**What needs to be done**
Only those lines in the data below from the line containing "(sourceOf s id).shv" through the line containing "else if a = 0xE0004000 ∧ s.cfg.hasCounters then some", both included, should be restated word for word.

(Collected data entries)

-- ==== Sys2Proof/Machine/Clic.lean ====
section
/-!
DEFINITION. The CLINT and the CLIC: sources, arbitration, and their registers in the TCIP window
(60_exceptions.md R420, R421, R440 to R452).
-/

namespace Sys2Proof.Machine

/-- The ids that have a source in this build (R401, R452). -/
def hasSource (c : Config) (id : Nat) : Bool :=
  id == 3 || (id == 7 && c.hasCounters) || (decide (16 ≤ id) && decide (id < 16 + c.extIntNum) && decide (id < 128))

/-- The registers of source `id`. -/
def sourceOf (s : State) (id : Nat) : ClicSource := (s.clic.sources[id]?).getD resetSource

/-- The input line of source `id` (R420, R441, R443). -/
def lineOf (s : State) (id : Nat) : Bool :=
  if id = 3 then s.clic.msip
  else if id = 7 then decide (s.clic.mtimecmp.toNat ≤ s.pins.sysCnt.toNat)
  else decide (16 ≤ id) && s.pins.lines.getLsbD (id - 16)

/-- clicintip[id].IP: the latch of an edge source, the line of a level source (R446). -/
def isPending (s : State) (id : Nat) : Bool :=
  hasSource s.cfg id && (if (sourceOf s id).edge then (sourceOf s id).latch else lineOf s id)

/-- The source takes part in arbitration (R421). -/
def isActive (s : State) (id : Nat) : Bool := isPending s id && (sourceOf s id).ie

/-- The largest number below `n` that satisfies `p`. -/
def highest (p : Nat → Bool) : Nat → Option Nat
  | 0 => none
  | n + 1 => if p n then some n else highest p n

/-- The winner of arbitration: the active source with the largest id (R421). -/
def winner (s : State) : Option Nat := highest (isActive s) 128

/-- A bit as a byte. -/
def bitByte (b : Bool) : Byte := if b then 1 else 0

/-- One of the four registers of source `id`: 0 clicintip, 1 clicintie, 2 clicintattr, 3 clicintctl (R446 to R450). -/
def clicByte (s : State) (id k : Nat) : Byte :=
  match k with
  | 0 => bitByte (isPending s id)
  | 1 => bitByte (sourceOf s id).ie
  | 2 => 0xC0 ||| (bitByte (sourceOf s id).falling <<< 2) ||| (bitByte (sourceOf s id).edge <<< 1)
      ||| bitByte (sourceOf s id).shv
  | _ => BitVec.ofNat 8 id

/-- The id and the register of a byte address of the per-interrupt registers, where the id has a source (R109 c, R452). -/
def clicAddr (c : Config) (a : Nat) : Option (Nat × Nat) :=
  if 0xE0801000 ≤ a ∧ a < 0xE0801200 then
    if hasSource c ((a - 0xE0801000) / 4) then some ((a - 0xE0801000) / 4, (a - 0xE0801000) % 4) else none
  else none

/-- A read of the TCIP window; none where R109 (d) leaves it open. -/
def tcipRead (s : State) (w : Width) (a : Nat) : Option Word :=
  match w with
  | .half => none
  | .byte => (clicAddr s.cfg a).map fun p => (clicByte s p.1 p.2).setWidth 32
  | .word =>
    if a = 0xE0000000 then some (if s.clic.msip then 1 else 0)
    else if a = 0xE0004000 ∧ s.cfg.hasCounters then some s.clic.mtimecmp
    else if a = 0xE000BFF8 ∧ s.cfg.hasCounters then some s.pins.sysCnt
    else if a = 0xE0800000 then some (1#32 ||| (s.clic.nlbits.setWidth 32 <<< 1))
    else if a = 0xE0800004 then some Config.clicinfo
    else (clicAddr s.cfg a).map fun p => clicByte s p.1 3 ++ clicByte s p.1 2 ++ clicByte s p.1 1 ++ clicByte s p.1 0

/-- What a store of some of its bytes makes of source `id` (R446 to R449).
A pending latch is a free value where TRIG changes while the source is pending, active or set by the same store.
DESIGN CHOICE: TRIG may change whatever IE holds, where 93 U12 would refuse a change with IE = 1 (notes/assumptions/26.md). -/
def writeSource (s : State) (id : Nat) (ip ie attr : Option Byte) : Except Refusal ClicSource :=
  let old := sourceOf s id
  let edge := (attr.map fun b => b.getLsbD 1).getD old.edge
  let falling := (attr.map fun b => b.getLsbD 2).getD old.falling
  let set := (ip.map fun b => b.getLsbD 0).getD false
  if falling && !edge then .error .reservedTrigger
  else if edge && (id == 3 || id == 7) then .error .clintEdgeMode
  else .ok
    { latch :=
        if !edge then false
        else if edge == old.edge && falling == old.falling then (ip.map fun b => b.getLsbD 0).getD old.latch
        else if isPending s id || lineOf s id || set then Config.ipAfterTrigChange s.tick id
        else false
      ie := (ie.map fun b => b.getLsbD 0).getD old.ie
      edge := edge
      falling := falling
      shv := (attr.map fun b => b.getLsbD 0).getD old.shv }

/-- The state with the registers of source `id` replaced. -/
def setSource (s : State) (id : Nat) (x : ClicSource) : State :=
  { s with clic := { s.clic with sources := s.clic.sources.setIfInBounds id x } }

/-- A store to some of the four bytes of source `id`. -/
def storeSource (s : State) (id : Nat) (ip ie attr : Option Byte) : Res State :=
  match writeSource s id ip ie attr with
  | .ok x => .ok (setSource s id x)
  | .error r => .refused r

/-- cliccfg.NLBITS after a store (R444, CLICCFG_NLBITS_READ). -/
def nlbitsAfter (v : Word) : BitVec 4 :=
  match Config.nlbitsRead with
  | .zero => 0
  | .seven => 7
  | .written => v.extractLsb' 1 4

/-- A store to the TCIP window (R109, R441 to R450). -/
def tcipWrite (s : State) (w : Width) (a : Nat) (v : Word) : Res State :=
  match w with
  | .half => .refused .tcipAccess
  | .byte =>
    match clicAddr s.cfg a with
    | some (id, 0) => storeSource s id (some (v.extractLsb' 0 8)) none none
    | some (id, 1) => storeSource s id none (some (v.extractLsb' 0 8)) none
    | some (id, 2) => storeSource s id none none (some (v.extractLsb' 0 8))
    | some (_, _) => .ok s
    | none => .refused .tcipAccess
  | .word =>
    if a = 0xE0000000 then .ok { s with clic := { s.clic with msip := v.getLsbD 0 } }
    else if a = 0xE0004000 ∧ s.cfg.hasCounters then .ok { s with clic := { s.clic with mtimecmp := v } }
    else if a = 0xE0800000 then .ok { s with clic := { s.clic with nlbits := nlbitsAfter v } }
    else
      match clicAddr s.cfg a with
      | some (id, _) =>
        storeSource s id (some (v.extractLsb' 0 8)) (some (v.extractLsb' 8 8)) (some (v.extractLsb' 16 8))
      | none => .refused .tcipAccess

end Sys2Proof.Machine
end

**Answer to this task**
      ||| bitByte (sourceOf s id).shv
  | _ => BitVec.ofNat 8 id

/-- The id and the register of a byte address of the per-interrupt registers, where the id has a source (R109 c, R452). -/
def clicAddr (c : Config) (a : Nat) : Option (Nat × Nat) :=
  if 0xE0801000 ≤ a ∧ a < 0xE0801200 then
    if hasSource c ((a - 0xE0801000) / 4) then some ((a - 0xE0801000) / 4, (a - 0xE0801000) % 4) else none
  else none

/-- A read of the TCIP window; none where R109 (d) leaves it open. -/
def tcipRead (s : State) (w : Width) (a : Nat) : Option Word :=
  match w with
  | .half => none
  | .byte => (clicAddr s.cfg a).map fun p => (clicByte s p.1 p.2).setWidth 32
  | .word =>
    if a = 0xE0000000 then some (if s.clic.msip then 1 else 0)
    else if a = 0xE0004000 ∧ s.cfg.hasCounters then some s.clic.mtimecmp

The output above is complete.